Essentially, this is supposed to be a psychological thriller. And for much of the novel - narrated by an elderly Eileen looking back on a week of her youth - there are dark hints that something cataclysmic is about to happen. And then it doesn't. And then it still doesn't. In fact, it takes 85% of the novel (thanks Kindle for the percentage counter) before anything even slightly thrilling happens. For the most part, we just have Eileen working by day as a secretary in the local juvenile prison and by night as the enabler for her alcoholic ex-cop father. Eileen is plain, probably Lesbian, and most unsympathetic in both senses of the expression. She hates her father, has no friends, is oblivious to what happens in the prison around her. She has plans to run away, but you know deep down that she won't. And this carries on for 85% of the novel. Apart from Rebecca, a glamorous new psychologist who seems to capture Eileen's imagination, nothing happens.

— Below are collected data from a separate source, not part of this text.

-- ==== Sys2Proof/Machine/Balance.lean ====
section
/-!
DEFINITION. The balancing computation (chapter 3), as exact integer arithmetic over what a pass reads.
-/

namespace Sys2Proof.Machine

/-- The spread of three phase powers: the largest less the smallest (R43). -/
def spread (p : PerPhase Int) : Int := max p.p1 (max p.p2 p.p3) - min p.p1 (min p.p2 p.p3)

/-- The unbalance index of a spread: spread times 1000 divided by the rating, rounded down, clamped to 0..9999 (R44). -/
def unbalanceIndex (s : Int) (rating : Nat) : Nat := min (s.toNat * 1000 / rating) 9999

/-- What a pass reads once, at its start (R42, R47, R48). -/
structure PassInput where
  rating : Nat
  gainFloor : Nat
  minimumLoad : Nat
  liveLow : PerPhase Bool
  liveHigh : PerPhase Bool
  deriving DecidableEq, Repr

/-- An eligible connection as a pass reads it (R47). -/
structure Eligible where
  conn : ConnId
  load : Int
  source : Phase
  allowed : PhaseSet
  today : Nat
  deriving DecidableEq, Repr

/-- A candidate move (R49). -/
structure Candidate where
  elig : Eligible
  target : Phase
  deriving DecidableEq, Repr

/-- The working powers after a candidate move: the source phase loses the load, the target gains it (R50). -/
def Candidate.after (m : Candidate) (p : PerPhase Int) : PerPhase Int :=
  let q := p.set m.elig.source (p.get m.elig.source - m.elig.load)
  q.set m.target (q.get m.target + m.elig.load)

/-- The gain of a candidate over the working powers of its step (R51). -/
def Candidate.gain (m : Candidate) (p : PerPhase Int) : Int := spread p - spread (m.after p)

/-- The admissibility conditions of a candidate, together (R53 to R58). -/
def Candidate.admissible (m : Candidate) (i : PassInput) (p : PerPhase Int) (chosen : List ConnId) : Bool :=
  let l := m.elig.load
  decide ((i.gainFloor : Int) ≤ m.gain p)
    && decide (i.minimumLoad ≤ l.natAbs)
    && (decide (l ≤ 0) || (decide (p.get m.target + l ≤ i.rating) && !i.liveLow.get m.target))
    && (decide (0 ≤ l) || !i.liveHigh.get m.target)
    && !chosen.contains m.elig.conn

/-- A phase's number, by which the last tie rule goes. -/
def phaseNumber : Phase → Nat
  | .p1 => 1 | .p2 => 2 | .p3 => 3

/-- Whether one candidate is chosen before another: the larger gain, then the fewer transfers today, then the lower
connection number, then the lower target phase (R59, R60). -/
def Candidate.before (m n : Candidate) (p : PerPhase Int) : Bool :=
  if m.gain p ≠ n.gain p then decide (n.gain p < m.gain p)
  else if m.elig.today ≠ n.elig.today then decide (m.elig.today < n.elig.today)
  else if m.elig.conn ≠ n.elig.conn then decide (m.elig.conn < n.elig.conn)
  else decide (phaseNumber m.target < phaseNumber n.target)

/-- The candidates of a step: each eligible connection to each allowed phase other than its own (R49). -/
def candidates (es : List Eligible) : List Candidate :=
  es.flatMap fun e => (allPhases.filter fun b => e.allowed.get b && b != e.source).map fun b => ⟨e, b⟩

/-- The choice of a step among its admissible candidates (R59, R60). -/
def choose (i : PassInput) (es : List Eligible) (p : PerPhase Int) (chosen : List ConnId) : Option Candidate :=
  match (candidates es).filter fun m => m.admissible i p chosen with
  | [] => none
  | m :: rest => some (rest.foldl (fun best n => if n.before best p then n else best) m)

/-- An entry of a plan (R65). -/
structure PlanEntry where
  conn : ConnId
  source : Phase
  target : Phase
  gain : Int
  deriving DecidableEq, Repr

/-- The result of a search: its plan in the order chosen, and the final working powers. -/
structure SearchResult where
  plan : List PlanEntry
  powers : PerPhase Int
  deriving DecidableEq, Repr

/-- The repeated search, of at most the given number of steps (R61, R62). -/
def search (i : PassInput) (es : List Eligible) : Nat → PerPhase Int → List ConnId → SearchResult
  | 0, p, _ => ⟨[], p⟩
  | depth + 1, p, chosen =>
    match choose i es p chosen with
    | none => ⟨[], p⟩
    | some m =>
      let rest := search i es depth (m.after p) (m.elig.conn :: chosen)
      ⟨⟨m.elig.conn, m.elig.source, m.target, m.gain p⟩ :: rest.plan, rest.powers⟩

end Sys2Proof.Machine
end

Then, suddenly, whoosh! In one night of madness, everyone seems to start acting out of character. Perhaps it was because that one night was Christmas Eve and everyone had a good dose of festive cheer, but the action really starts. Unfortunately, it is not especially psychological or terribly thrilling. It's a single moment of reveal that doesn't really feel like sufficient payback for the reader's investment in getting to that point. And then the plot goes a bit hazy.

It is really not clear what benefit the reader gets from the device of Eileen looking back on that week of her life some 50 years later. There seems to be little attempt made to learn from that week, or to re-evaluate that week in the light of the subsequent 50 years. In fact, the reader learns precisely nothing about those intervening 50 years. It just feels a bit ho hum.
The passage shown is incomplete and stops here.